| Exercise aim |
Scan the records beneath this line for the line holding "assemble p [.pseudo .ret]" and the line holding "The step -/", then transcribe exactly those two and all lines between.

| Data listing |

/-- Both kinds of reset leave the faulted state. -/
theorem witness_OnlyResetLeavesFaultedState :
    (∃ t, step (present .reset { keyed with fault := .illegalOp }) = .next t ∧
      (present .reset { keyed with fault := .illegalOp }).fault ≠ .noFault ∧ t.fault ≠ .illegalOp) ∧
    (∃ t, step (present (.resetOver ⟨0x90, 0⟩) { keyed with fault := .illegalOp }) = .next t ∧ t.fault ≠ .illegalOp) :=
  ⟨⟨_, rfl, by decide, by decide⟩, _, rfl, by decide⟩

theorem witness_CipherWithoutKeyTraps : State.reset.fault = .noFault ∧ State.reset.keyValid = false := ⟨rfl, rfl⟩
theorem witness_RoundKeysWithoutValueStop :
    ({ State.reset with keyValid := true } : State).fault = .noFault ∧
    ({ State.reset with keyValid := true } : State).keyValid = true ∧
    ({ State.reset with keyValid := true } : State).rk = none := ⟨rfl, rfl, rfl⟩
theorem witness_LdkeyLoadsKeySchedule : State.reset.fault = .noFault := rfl

/-- For `EncStoresEncryptedBlock`, `DecStoresDecryptedBlock` and `CipherCommandsUndoEachOther`. -/
theorem witness_keyed_state :
    keyed.fault = .noFault ∧ keyed.keyValid = true ∧ keyed.rk = some (Vector.replicate 33 0) := ⟨rfl, rfl, rfl⟩

/-- Each clause of `WrongLengthFormsFault`, at lengths next to the right one. -/
theorem witness_WrongLengthFormsFault :
    State.reset.fault = .noFault ∧ (31 : BitVec 6) ≠ 32 ∧ (33 : BitVec 6) ≠ 32 ∧ (15 : BitVec 6) ≠ 16 ∧
    (17 : BitVec 6) ≠ 16 := by decide
theorem witness_ReservedWordsAreIllegal : keyed.fault = .noFault := rfl
theorem witness_PseudoOperationsComplete :
    State.reset.fault = .noFault ∧ (⟨32, 7⟩ : Operand).len = 32 ∧ (⟨16, 9⟩ : Operand).len = 16 := ⟨rfl, rfl, rfl⟩

/-- Each clause of `PseudoOperationsWrongLengths`. -/
theorem witness_PseudoOperationsWrongLengths :
    State.reset.fault = .noFault ∧ (⟨31, 0⟩ : Operand).len ≠ 32 ∧ (⟨32, 0⟩ : Operand).len = 32 ∧
    (⟨15, 0⟩ : Operand).len ≠ 16 := by decide
theorem witness_InstructionIsItsCommands : (Instr.encrypt ⟨16, 0⟩ ⟨32, 0⟩).wellFormed = true := rfl

/-- A rejected and an accepted `LDKEY`. -/
theorem witness_LdkeyFrame :
    (∃ t, exec (.ldkey 0) { keyed with fault := .illegalOp } = .next t) ∧ (∃ t, exec (.ldkey 0) State.reset = .next t) :=
  ⟨⟨_, rfl⟩, _, rfl⟩

/-- `ENC` and `DEC` with a key, without one, and rejected. -/
theorem witness_CipherFrame :
    (∃ t, exec (.enc 0) keyed = .next t ∧ keyed.keyValid = true) ∧
    (∃ t, exec (.dec 0) State.reset = .next t ∧ State.reset.keyValid = false) ∧
    (∃ t, exec (.dec 0) { keyed with fault := .illegalOp } = .next t) := ⟨⟨_, rfl, rfl⟩, ⟨_, rfl, rfl⟩, _, rfl⟩

theorem witness_FaultingFormsFrame :
    (∃ t, exec (.ldkeyBadlen ⟨33, 0⟩) keyed = .next t ∧ (Instr.ldkeyBadlen ⟨33, 0⟩).wellFormed = true) ∧
    (∃ t, exec (.encBadlen ⟨17, 0⟩) { keyed with fault := .illegalOp } = .next t ∧
      (Instr.encBadlen ⟨17, 0⟩).wellFormed = true) ∧
    (∃ t, exec (.reserved ⟨0, 0⟩) keyed = .next t) := ⟨⟨_, rfl, rfl⟩, ⟨_, rfl, rfl⟩, _, rfl⟩
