-- ==== Sys2Proof/Machine/Core.lean ====
section
/-! DEFINITION. The model behind the host's interface. -/

def Sys2Proof.core : Host.Core := { State := Sys2Proof.Machine.State, Fault := Sys2Proof.Machine.Fault, Refusal := Sys2Proof.Machine.Refusal, step := Sys2Proof.Machine.step, reset := Sys2Proof.Machine.State.reset }
end

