-- ==== Sys2Proof/Certificates/Slice0/Obligations.lean ====
section
/-! DEFINITION. The statements for the provers. OBLIGATIONS.json lists each with the rule or the sections of spec/ it rests on. -/

open Sys2Proof Sys2Proof.Machine

/-! ### Encoding -/

/-- Decoding the word of a well-formed instruction gives the instruction back, at every operand value (R91, R92, R98). -/
def Obligations.DecodeEncodeRoundTrip : Prop :=
  ∀ (N : Nat) (i : Instr), i.wellFormed N = true → decode N (encode i) = .ok i

/-- A word that decodes is the word of the instruction it decodes to, and that instruction is well formed: no bit of a legal word is
dropped, and no two instructions share a word. -/
def Obligations.EncodeDecodeRoundTrip : Prop :=
  ∀ (N : Nat) (w : Word) (i : Instr), decode N w = .ok i → encode i = w ∧ i.wellFormed N = true

/-- The decoder is the table look-up of R104: a word that a row spells decodes to that row's mnemonic, but for SETL with idx >= N; a word
that no row spells is illegal. -/
def Obligations.DecodeFollowsOpcodeTable : Prop :=
  ∀ (N : Nat) (w : Word),
    (∀ r ∈ opcodeTable, r.spells w = true → (r.mnemonic = "SETL" → (fieldIdx w).toNat < N) →
      ∃ i, decode N w = .ok i ∧ i.mnemonic = r.mnemonic) ∧
    (∀ r ∈ opcodeTable, r.spells w = true → r.mnemonic = "SETL" → N ≤ (fieldIdx w).toNat →
      decode N w = .error .limbIndex) ∧
    ((∀ r ∈ opcodeTable, r.spells w = false) →
      decode N w = .error .reservedOpcode ∨ decode N w = .error .nonzeroField)

/-- No word is spelled by two rows of the opcode table (R104). -/
def Obligations.OpcodeRowsDoNotOverlap : Prop :=
  ∀ r₁ ∈ opcodeTable, ∀ r₂ ∈ opcodeTable, ∀ w : Word, r₁.spells w = true → r₂.spells w = true → r₁ = r₂

/-- Words written out from the encodings of R98 decode to the instructions they stand for, and illegal words to none (R99). -/
def Obligations.SampleWordsDecode : Prop :=
  decode 4 0x10A60000#32 = .ok (.add 1 2 3) ∧ decode 4 0x89C0FFFE#32 = .ok (.lds 3 4 0xFFFE#16) ∧
  decode 4 0xDF800004#32 = .ok (.jal 7 4#16) ∧ decode 4 0x4A800380#32 = .ok (.setl 5 3 0x80#8) ∧
  decode 4 0x00000000#32 = .error .reservedOpcode ∧ decode 4 0x10A70000#32 = .error .nonzeroField ∧
  decode 4 0x48800400#32 = .error .limbIndex

/-- The assembler's words: every instruction that a pseudo-instruction of R103 expands to is encoded as written, FROM and FROMI shifting by
SL limbs. -/
def Obligations.PseudoInstructionsExpand : Prop :=
  ∀ p : Params, p.legal = true → ∀ (d a b : Fin 8) (i o : Half),
    assemble p [.pseudo (.from d a)] = some [encode (.lshl d a (BitVec.ofNat 16 p.SL))] ∧
    assemble p [.pseudo (.fromI d i)] = some [encode (.ldi d i), encode (.lshl d d (BitVec.ofNat 16 p.SL))] ∧
    assemble p [.pseudo (.clr d)] = some [encode (.ldi d 0)] ∧
    assemble p [.pseudo (.movs d a)] = some [encode (.saddi d a 0)] ∧
    assemble p [.pseudo (.dec d)] = some [encode (.saddi d d (BitVec.ofInt 16 (-1)))] ∧
    assemble p [.pseudo (.call o)] = some [encode (.jal 7 o)] ∧
    assemble p [.pseudo .ret] = some [encode (.jr 7)] ∧
    assemble p [.pseudo (.lt a b)] = some [encode (.cmp a b)]

/-! ### The step -/

/-- A step of a run executes the decoded instruction, and then the outside takes its turn (R299, R336). With nothing waiting outside the step
is the instruction alone. That one event from outside follows each instruction is the model's choice (log 6). -/
def Obligations.StepRunsDecodedInstruction : Prop :=
  ∀ (s t : State) (i : Instr), s.params.legal = true → s.busy = true → s.pc.toNat < s.params.imemWords →
    decode s.params.N (s.imemWord s.pc.toNat) = .ok i → exec i s = .next t →
    step s = .next t.hostTurn ∧ (t.hostQueue = [] → step s = .next t)

/-- The fetch's and the decoder's faults, BADPC first (R334, R327, R335). What arrives from outside follows (log 6). -/
def Obligations.StepFetchFaults : Prop :=
  ∀ s : State, s.params.legal = true → s.busy = true →
    (s.params.imemWords ≤ s.pc.toNat → step s = .next (s.raiseFault .badPC (s.pc.zeroExtend 32)).hostTurn) ∧
    (s.pc.toNat < s.params.imemWords → (∀ i, decode s.params.N (s.imemWord s.pc.toNat) ≠ .ok i) →
      step s = .next (s.raiseFault .illegal (s.imemWord s.pc.toNat)).hostTurn)

/-- While idle the engine keeps all state, and only what arrives from outside, one event a step (log 6), changes it (R346). In every step,
of an idle engine or of a run, the outside's turn is that event: `quiet` changes nothing, a read puts what R80 to R85 return into busData
(log 7) and changes nothing else, a write is the host's write, and a hardware reset is R360's. -/
def Obligations.IdleEngineWaits : Prop :=
  (∀ s : State, s.params.legal = true → s.busy = false → step s = .next s.hostTurn ∧ (s.hostQueue = [] → step s = .next s)) ∧
  ∀ (s : State) (rest : List HostEvent) (offset : BitVec 20) (data : Word),
    let t : State := { s with hostQueue := rest }
    (s.hostQueue = [] → s.hostTurn = s) ∧
    (s.hostQueue = .quiet :: rest → s.hostTurn = t) ∧
    (s.hostQueue = .read offset :: rest → s.hostTurn = { t with busData := s.hostRead offset }) ∧
    (s.hostQueue = .write offset data :: rest → s.hostTurn = t.hostWrite offset data) ∧
    (s.hostQueue = .hardReset :: rest → s.hostTurn = t.hardReset)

| Solution to the problem |
    assemble p [.pseudo .ret] = some [encode (.jr 7)] ∧
    assemble p [.pseudo (.lt a b)] = some [encode (.cmp a b)]

/-! ### The step -/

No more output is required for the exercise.